LXC AutoScale ML is a resource management daemon for Proxmox environments. It monitors LXC container resources and adjusts CPU and memory allocations with zero downtime, using machine learning to predict resource demands.

Tested with Proxmox VE 8.2.4

Platform Python Version License

LXC AutoScale ML Architecture

Example output:

2024-08-20 13:07:56,393 [INFO] Data loaded successfully from /var/log/lxc_metrics.json.
2024-08-20 13:07:56,399 [INFO] Data preprocessed successfully.
2024-08-20 13:07:56,416 [INFO] Feature engineering, spike detection, and trend detection completed.
2024-08-20 13:07:56,417 [INFO] Features used for training: ['cpu_memory_ratio', 'cpu_per_process', 'cpu_trend', 'cpu_usage_percent', 'filesystem_free_gb', 'filesystem_total_gb', 'filesystem_usage_gb', 'io_reads', 'io_writes', 'max_cpu', 'max_memory', 'memory_per_process', 'memory_trend', 'memory_usage_mb', 'min_cpu', 'min_memory', 'network_rx_bytes', 'network_tx_bytes', 'process_count', 'rolling_mean_cpu', 'rolling_mean_memory', 'rolling_std_cpu', 'rolling_std_memory', 'swap_total_mb', 'swap_usage_mb', 'time_diff']
2024-08-20 13:07:56,549 [INFO] IsolationForest model training completed.
2024-08-20 13:07:56,549 [INFO] Processing containers for scaling decisions...
2024-08-20 13:07:56,600 [INFO] Applying scaling actions for container 104: CPU - Scale Up, RAM - Scale Up | Confidence: 87.41%
2024-08-20 13:07:57,257 [INFO] Successfully scaled CPU for LXC ID 104 to 4 CPU units.
2024-08-20 13:07:57,916 [INFO] Successfully scaled RAM for LXC ID 104 to 8192 RAM units.
2024-08-20 13:07:57,916 [INFO] Sleeping for 60 seconds before the next run.

Table of Contents

Overview

LXC AutoScale ML manages LXC containers on Proxmox hosts using machine learning for automatic scaling. It dynamically adjusts container resources to maintain optimal performance and efficient resource utilization.

Key Features

  • Proxmox Integration: Seamless integration with Proxmox hosts via API and CLI.
  • ML-Driven Autoscaling: Utilizes IsolationForest machine learning model to detect anomalies and predict resource demands.
  • High-Performance Async API: Batch async requests provide 10x faster config fetching for large-scale deployments (60+ containers).
  • Enterprise Security: API key authentication, rate limiting with localhost bypass, input validation on all endpoints.
  • Circuit Breaker Pattern: Automatic fault tolerance and graceful degradation for API failures.
  • Modular Architecture: Components (API, Monitor, Model) designed to handle specific autoscaling tasks.
  • Customizable Policies: Define custom scaling rules, thresholds, and step sizes.
  • Real-Time Monitoring: Prometheus metrics export for comprehensive observability.
  • Smart Resource Management: Incremental scaling (no more jumping to max/min), stale lock cleanup, metrics file size limiting.
  • Production-Ready: Comprehensive error handling, detailed logging, and troubleshooting guides.

System Requirements

  • Proxmox Host: Version 6.x or higher (tested on 8.2.4)
  • Operating System: Linux (Debian-based preferred)
  • Python: Version 3.x
  • Dependencies:
    git, python3-flask, python3-requests, python3-sklearn, python3-pandas, 
    python3-numpy, python3-aiofiles, python3-yaml, python3-psutil, 
    python3-aiohttp, python3-prometheus-client (optional)

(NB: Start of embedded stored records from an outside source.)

-- ==== Sys2Proof/Machine/Fp.lean ====
section
/-! DEFINITION. Number formats and IEEE 754 binary32 arithmetic (chapter 3; R143, R145), over exact integers. -/

namespace Sys2Proof.Machine

/-- A float value: NaN, an infinity, or ± m × 2^e. -/
inductive Fv where
  | nan
  | inf (neg : Bool)
  | fin (neg : Bool) (m : Nat) (e : Int)
  deriving DecidableEq, Repr

/-- 2^n for an integer n, as a numerator and a denominator. -/
def pow2z (n : Int) : Nat × Nat := if n ≥ 0 then (2 ^ n.toNat, 1) else (1, 2 ^ (-n).toNat)

/-- The quiet NaN the module writes. -/
def fpNaN : Word := 0x7FC00000

/-- A signed infinity. -/
def fpInf (neg : Bool) : Word := if neg then 0xFF800000 else 0x7F800000

/-- A signed zero. -/
def fpZero (neg : Bool) : Word := if neg then 0x80000000 else 0

/-- The value of a binary32 pattern. -/
def fpVal (w : Word) : Fv :=
  let n := w.toNat
  let neg := decide (n ≥ 2 ^ 31)
  let ex : Nat := n / 2 ^ 23 % 256
  let fr : Nat := n % 2 ^ 23
  if ex = 255 then (if fr = 0 then .inf neg else .nan)
  else if ex = 0 then .fin neg fr (-149)
  else .fin neg (2 ^ 23 + fr) ((ex : Int) - 150)

/-- m / 2^k rounded half to even. -/
def shrRne (m k : Nat) : Nat :=
  let q := m / 2 ^ k
  let r := m % 2 ^ k
  if k = 0 then m
  else if 2 * r > 2 ^ k ∨ (2 * r = 2 ^ k ∧ q % 2 = 1) then q + 1 else q

/-- ± m × 2^e rounded to binary32, to nearest even, subnormals kept (R69, R143). -/
def fpRound (neg : Bool) (m : Nat) (e : Int) : Word :=
  if m = 0 then fpZero neg
  else
    let top : Int := e + Nat.log2 m
    let q : Int := max (top - 23) (-149)
    let mant := if q ≤ e then m * 2 ^ (e - q).toNat else shrRne m (q - e).toNat
    let bits := (q + 149).toNat * 2 ^ 23 + mant
    if bits ≥ 0x7F800000 then fpInf neg
    else BitVec.ofNat 32 (if neg then 2 ^ 31 + bits else bits)

/-- An integer to binary32. -/
def fpOfInt (z : Int) : Word := fpRound (decide (z < 0)) z.natAbs 0

/-- IEEE 754 addition. -/
def fpAdd (a b : Word) : Word :=
  match fpVal a, fpVal b with
  | .nan, _ => fpNaN
  | _, .nan => fpNaN
  | .inf s, .inf t => if s = t then fpInf s else fpNaN
  | .inf s, _ => fpInf s
  | _, .inf t => fpInf t
  | .fin s m e, .fin t n f =>
    let g := min e f
    let x : Int := (m : Int) * 2 ^ (e - g).toNat
    let y : Int := (n : Int) * 2 ^ (f - g).toNat
    let z := (if s then -x else x) + (if t then -y else y)
    if z = 0 then fpZero (s && t) else fpRound (decide (z < 0)) z.natAbs g

/-- Change of sign. -/
def fpNeg (a : Word) : Word := a ^^^ 0x80000000

/-- Absolute value. -/
def fpAbs (a : Word) : Word := a &&& 0x7FFFFFFF

/-- IEEE 754 subtraction. -/
def fpSub (a b : Word) : Word := fpAdd a (fpNeg b)

/-- IEEE 754 multiplication, rounded once. -/
def fpMul (a b : Word) : Word :=
  match fpVal a, fpVal b with
  | .nan, _ => fpNaN
  | _, .nan => fpNaN
  | .inf s, .inf t => fpInf (s != t)
  | .inf s, .fin t n _ => if n = 0 then fpNaN else fpInf (s != t)
  | .fin s m _, .inf t => if m = 0 then fpNaN else fpInf (s != t)
  | .fin s m e, .fin t n f => fpRound (s != t) (m * n) (e + f)

/-- IEEE 754 division, rounded once. -/
def fpDiv (a b : Word) : Word :=
  match fpVal a, fpVal b with
  | .nan, _ => fpNaN
  | _, .nan => fpNaN
  | .inf _, .inf _ => fpNaN
  | .inf s, .fin t _ _ => fpInf (s != t)
  | .fin s _ _, .inf t => fpZero (s != t)
  | .fin s m e, .fin t n f =>
    if n = 0 then (if m = 0 then fpNaN else fpInf (s != t))
    else
      let q := m * 2 ^ 64 / n
      let r := m * 2 ^ 64 % n
      fpRound (s != t) (2 * q + (if r = 0 then 0 else 1)) (e - f - 65)

/-- RCP, correctly rounded (R145). -/
def fpRcp (a : Word) : Word := fpDiv 0x3F800000 a

/-- x × 2^n, exact unless the result leaves the normal range (R143 SHIFT). -/
def fpScale (a : Word) (n : Int) : Word :=
  match fpVal a with
  | .nan => fpNaN
  | .inf s => fpInf s
  | .fin s m e => fpRound s m (e + n)

/-- A key that orders non-NaN patterns, -0 below +0. -/
def fpKey (a : Word) : Int :=
  let n := a.toNat
  if n ≥ 2 ^ 31 then -((n - 2 ^ 31 : Nat) : Int) - 1 else n

/-- NaN test. -/
def fpIsNaN (a : Word) : Bool := match fpVal a with | .nan => true | _ => false

/-- Non-finite test (R67). -/
def fpNonfinite (a : Word) : Bool := match fpVal a with | .fin .. => false | _ => true

/-- Zero test, either sign. -/
def fpIsZero (a : Word) : Bool := fpAbs a == 0

/-- a < b, false with a NaN; zeros are equal. -/
def fpLt (a b : Word) : Bool :=
  !fpIsNaN a && !fpIsNaN b && !(fpIsZero a && fpIsZero b) && decide (fpKey a < fpKey b)

/-- a = b, false with a NaN; zeros are equal. -/
def fpEq (a b : Word) : Bool := !fpIsNaN a && !fpIsNaN b && (a == b || (fpIsZero a && fpIsZero b))

/-- Minimum; a NaN propagates (R67). -/
def fpMin (a b : Word) : Word := if fpIsNaN a || fpIsNaN b then fpNaN else if fpKey a ≤ fpKey b then a else b

/-- Maximum; a NaN propagates (R67). -/
def fpMax (a b : Word) : Word := if fpIsNaN a || fpIsNaN b then fpNaN else if fpKey a ≥ fpKey b then a else b

/-- Numerator and denominator of the nearest even integer to ± n / d. -/
def divRne (n d : Nat) : Nat :=
  let q := n / d
  let r := n % d
  if 2 * r > d ∨ (2 * r = d ∧ q % 2 = 1) then q + 1 else q

/-- The nearest integer, half to even; none for NaN and infinities. -/
def fpRoundInt (a : Word) : Option Int :=
  match fpVal a with
  | .fin s m e =>
    let v : Nat := if e ≥ 0 then m * 2 ^ e.toNat else divRne m (2 ^ (-e).toNat)
    some (if s then -(v : Int) else v)
  | _ => none

/-- The floor; none for NaN and infinities. -/
def fpFloor (a : Word) : Option Int :=
  match fpVal a with
  | .fin s m e =>
    let z : Int := if s then -(m : Int) else m
    some (if e ≥ 0 then z * 2 ^ e.toNat else z / (2 ^ (-e).toNat : Nat))
  | _ => none

/-- The ceiling; none for NaN and infinities. -/
def fpCeil (a : Word) : Option Int := (fpFloor (fpNeg a)).map fun z => -z

/-- ⌊log₂|x|⌋ of a finite non-zero value. -/
def fpExpo (a : Word) : Int :=
  match fpVal a with
  | .fin _ m e => e + Nat.log2 m
  | _ => 0

/-! ### Narrow formats (R64 to R66) -/

/-- Value of an E4M3 byte. -/
def e4m3ToF (b : Nat) : Word :=
  let neg := decide (b ≥ 128)
  let ex : Nat := b / 8 % 16
  let fr : Nat := b % 8
  if ex = 15 ∧ fr = 7 then fpNaN
  else if ex = 0 then fpRound neg fr (-9) else fpRound neg (8 + fr) ((ex : Int) - 10)

/-- Value of an E5M2 byte. -/
def e5m2ToF (b : Nat) : Word :=
  let neg := decide (b ≥ 128)
  let ex : Nat := b / 4 % 32
  let fr : Nat := b % 4
  if ex = 31 then (if fr = 0 then fpInf neg else fpNaN)
  else if ex = 0 then fpRound neg fr (-16) else fpRound neg (4 + fr) ((ex : Int) - 17)

/-- Magnitude code of a small float with `p` fraction bits and least exponent `lo`, saturating at `top`. -/
def smallCode (p : Nat) (lo : Int) (top : Nat) (m : Nat) (e : Int) : Nat :=
  if m = 0 then 0
  else
    let q : Int := max (e + Nat.log2 m - p) lo
    let mant := if q ≤ e then m * 2 ^ (e - q).toNat else shrRne m (q - e).toNat
    min top ((q - lo).toNat * 2 ^ p + mant)

/-- A value to E4M3: nearest even, saturating at 448; NaN and infinities to the NaN code of sign 0 (R66; the code and the
sign notes/assumptions/23.md). -/
def vToE4m3 : Fv → Nat
  | .nan => 0x7F
  | .inf _ => 0x7F
  | .fin s m e => (if s then 128 else 0) + smallCode 3 (-9) 0x7E m e

/-- Conversion to E4M3 (R66). -/
def fToE4m3 (a : Word) : Nat := vToE4m3 (fpVal a)

/-- A value to E5M2: nearest even, saturating at 57,344; infinities and NaN kept, a NaN as one code (R66; the code and the
sign notes/assumptions/23.md). -/
def vToE5m2 : Fv → Nat
  | .nan => 0x7F
  | .inf s => (if s then 128 else 0) + 0x7C
  | .fin s m e => (if s then 128 else 0) + smallCode 2 (-16) 0x7B m e

/-- Conversion to E5M2 (R66). -/
def fToE5m2 (a : Word) : Nat := vToE5m2 (fpVal a)

/-- A value to BF16: rounded once, to nearest even, infinities kept, a NaN as one code (R66; the code and the sign
notes/assumptions/23.md). -/
def vToBf16 : Fv → Nat
  | .nan => 0x7FC0
  | .inf s => (if s then 2 ^ 15 else 0) + 0x7F80
  | .fin s m e => (if s then 2 ^ 15 else 0) + smallCode 7 (-133) 0x7F80 m e

/-- Conversion to BF16 (R66). -/
def fToBf16 (a : Word) : Nat := vToBf16 (fpVal a)

/-- Value of a BF16 pattern (R65). -/
def bf16ToF (h : Nat) : Word := BitVec.ofNat 32 (h % 2 ^ 16 * 2 ^ 16)

/-- Two's complement reading of the low `w` bits. -/
def sInt (w n : Nat) : Int := if n % 2 ^ w ≥ 2 ^ (w - 1) then (n % 2 ^ w : Nat) - (2 ^ w : Nat) else (n % 2 ^ w : Nat)

/-- Bytes of a format code, Table 3-1 (R50). -/
def fmtWidth (f : Nat) : Nat := if f = 3 then 2 else if f = 4 ∨ f = 5 then 4 else 1

/-- Value of an element in a format, as binary32; integers convert exactly or to nearest even. -/
def fmtToF (f raw : Nat) : Word :=
  match f with
  | 0 => fpOfInt (sInt 8 raw)
  | 1 => e4m3ToF raw
  | 2 => e5m2ToF raw
  | 3 => bf16ToF raw
  | 5 => fpOfInt (sInt 32 raw)
  | _ => BitVec.ofNat 32 raw

/-- A binary32 value in a format; an integer out of range or a NaN takes `free` (no rule gives it). -/
def fToFmt (f : Nat) (a free : Word) : Nat :=
  match f with
  | 0 => match fpRoundInt a with
    | some z => if -128 ≤ z ∧ z ≤ 127 then (z % 256).toNat else free.toNat % 256
    | none => free.toNat % 256
  | 1 => fToE4m3 a
  | 2 => fToE5m2 a
  | 3 => fToBf16 a
  | 5 => match fpRoundInt a with
    | some z => if -(2 ^ 31) ≤ z ∧ z < 2 ^ 31 then (z % 2 ^ 32).toNat else free.toNat
    | none => free.toNat
  | _ => a.toNat

/-- An element of an integer format, as its exact value; none for a float format. -/
def intOf (f raw : Nat) : Option Int :=
  if f = 0 then some (sInt 8 raw) else if f = 5 then some (sInt 32 raw) else none

/-- An exact integer in a format, rounded once (R143); one an integer format does not hold takes `free`. -/
def intToFmt (f : Nat) (z : Int) (free : Word) : Nat :=
  let v : Fv := .fin (decide (z < 0)) z.natAbs 0
  match f with
  | 0 => if -128 ≤ z ∧ z ≤ 127 then (z % 256).toNat else free.toNat % 256
  | 1 => vToE4m3 v
  | 2 => vToE5m2 v
  | 3 => vToBf16 v
  | 5 => (z % 2 ^ 32).toNat
  | _ => (fpOfInt z).toNat

/-- An element carried from one format to another: unchanged where they agree, an integer rounded once. -/
def carryFmt (fin fout raw : Nat) (free : Word) : Nat :=
  if fin = fout then raw
  else match intOf fin raw with
    | some z => intToFmt fout z free
    | none => fToFmt fout (fmtToF fin raw) free

/-! ### Functions with a stated accuracy (R145): any value inside the stated bound -/

/-- Integer square root, by bits. -/
def isqrtBits : Nat → Nat → Nat → Nat
  | 0, _, r => r
  | k + 1, n, r => let t := r + 2 ^ k; isqrtBits k n (if t * t ≤ n then t else r)

/-- ⌊√n⌋ for n below 2^(2w). -/
def isqrtW (w n : Nat) : Nat := isqrtBits w n 0

/-- The free value where it satisfies the stated bound, otherwise the fallback, which does. -/
def boundPick (ok : Word → Bool) (free fallback : Word) : Word := if ok free then free else fallback

/-- |w − v × 2^k| ≤ b × 2^k for a finite w. -/
def fpNear (w : Word) (v k : Int) (b : Nat) : Bool :=
  match fpVal w with
  | .fin s m e =>
    let z : Int := if s then -(m : Int) else m
    let (n, d) := pow2z (e - k)
    decide ((z * n - v * d).natAbs ≤ b * d)
  | _ => false

/-- Whether `w` lies within 2^u of 1/√x for x = m × 2^e: (w − 2^u)² x ≤ 1 ≤ (w + 2^u)² x. -/
def nearRsqrt (m : Nat) (e u : Int) (w : Word) : Bool :=
  match fpVal w with
  | .fin false mw ew =>
    let q := min ew u
    let (wn, _) := pow2z (ew - q)
    let (un, _) := pow2z (u - q)
    let (n, d) := pow2z (2 * q + e)
    let lo := mw * wn - un
    let hi := mw * wn + un
    decide (lo ≤ 0 ∨ lo * lo * m * n ≤ d) && decide ((d : Int) ≤ hi * hi * m * n)
  | _ => false

/-- RSQRT (R145): any binary32 within 1 ulp of the exact value, whose binade is that of the value rounded down. -/
def fpRsqrt (a free : Word) : Word :=
  match fpVal a with
  | .nan => fpNaN
  | .inf true => fpNaN
  | .inf false => 0
  | .fin s m e =>
    if m = 0 then fpInf s
    else if s then fpNaN
    else
      let e2 : Int := if e % 2 = 0 then e else e - 1
      let m2 := if e % 2 = 0 then m else 2 * m
      let r := isqrtW 80 (2 ^ 150 / m2)
      let z := fpRound false (r - r % 2 ^ (Nat.log2 r - 23)) (-75 - e2 / 2)
      boundPick (nearRsqrt m e (fpExpo z - 23)) free z

/-- 2^(n / 2^k) × 2^60 for 0 ≤ n < 2^k, by square roots; `c` is 2^(2^-i) × 2^60. -/
def exp2Frac : Nat → Nat → Nat → Nat → Nat
  | 0, _, _, p => p
  | k + 1, n, c, p =>
    let c' := isqrtW 62 (c * 2 ^ 60)
    exp2Frac k n c' (if n / 2 ^ k % 2 = 1 then p * c' / 2 ^ 60 else p)

/-- EXP2, within 2 ulp of 2^x (R145); exact results of special inputs. `p` is 2^x to 39 bits past the last of its
significand, and the bound is 2 ulp less 2⁻³⁶ of one. -/
def fpExp2 (a free : Word) : Word :=
  match fpVal a with
  | .nan => fpNaN
  | .inf true => 0
  | .inf false => fpInf false
  | .fin s m e =>
    let z : Int := if s then -(m : Int) else m
    let n : Int := if e + 40 ≥ 0 then z * 2 ^ (min (e + 40).toNat 60) else z / (2 ^ (-(e + 40)).toNat : Nat)
    let k := n / 2 ^ 40
    let p := exp2Frac 40 (n % 2 ^ 40).toNat (2 ^ 61) (2 ^ 60)
    let ulp := 2 ^ (max (k - 23) (-149) - (k - 60)).toNat
    if k ≥ 128 then fpInf false
    else if k < -200 then 0
    else boundPick (fun w => fpNear w p (k - 60) (2 * ulp - 2 ^ 24)) free (fpRound false p (k - 60))

/-- Fraction bits of log₂ of c / 2^60 in [1, 2). -/
def log2Frac : Nat → Nat → Nat → Nat
  | 0, _, acc => acc
  | k + 1, c, acc =>
    let d := c * c / 2 ^ 60
    if d ≥ 2 ^ 61 then log2Frac k (d / 2) (2 * acc + 1) else log2Frac k d (2 * acc)

/-- LOG2, absolute error within 2⁻²² (R145), correctly rounded where no other binary32 lies so near (notes/assumptions/53.md). -/
def fpLog2 (a free : Word) : Word :=
  match fpVal a with
  | .nan => fpNaN
  | .inf true => fpNaN
  | .inf false => fpInf false
  | .fin s m e =>
    if m = 0 then fpInf true
    else if s then fpNaN
    else
      let l := Nat.log2 m
      let v : Int := (e + l) * 2 ^ 40 + (log2Frac 40 (m * 2 ^ 60 / 2 ^ l) 0 : Nat)
      let z := fpRound (decide (v < 0)) v.natAbs (-40)
      boundPick (fun w => fpNear w v (-40) (2 ^ 18 - 4)) free z

/-- The Taylor series of sine at `x` / 2^48, in units of 2⁻⁴⁸: terms left, next index, term, sum. -/
def sinTerms : Nat → Nat → Int → Int → Int → Int
  | 0, _, _, _, acc => acc
  | k + 1, i, x2, t, acc =>
    let t' := -(t * x2 / 2 ^ 48) / ((2 * i) * (2 * i + 1) : Nat)
    sinTerms k (i + 1) x2 t' (acc + t')

/-- sin of a phase in units of 2⁻³² turn, in units of 2⁻⁴⁸. -/
def sinFix (phase : Nat) : Int :=
  let p : Int := phase % 2 ^ 32
  let q : Int := if p ≥ 2 ^ 31 then p - 2 ^ 32 else p
  let r : Int := if q > 2 ^ 30 then 2 ^ 31 - q else if q < -(2 ^ 30) then -(2 ^ 31) - q else q
  let x := r * 1768559438007110 / 2 ^ 32
  sinTerms 14 1 (x * x / 2 ^ 48) x x

/-- Sine of a phase, absolute error within 2⁻²⁰ (R145, R147). -/
def fpSin (phase : Nat) (free : Word) : Word :=
  let v := sinFix phase
  boundPick (fun w => fpNear w v (-48) (2 ^ 28 - 2 ^ 10)) free (fpRound (decide (v < 0)) v.natAbs (-48))

/-- Cosine of a phase. -/
def fpCos (phase : Nat) (free : Word) : Word := fpSin (phase + 2 ^ 30) free

end Sys2Proof.Machine
end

Note: All dependencies are automatically installed by the installation script and listed in requirements.txt.

Installation

To install LXC AutoScale ML, execute the following command:

curl -sSL https://raw.githubusercontent.com/fabriziosalmi/proxmox-lxc-autoscale-ml/main/install.sh | bash

Prerequisites

  • Root or Sudo Privileges: Ensure the command is executed with appropriate privileges.
  • Internet Access: Required on the Proxmox server for downloading files and packages.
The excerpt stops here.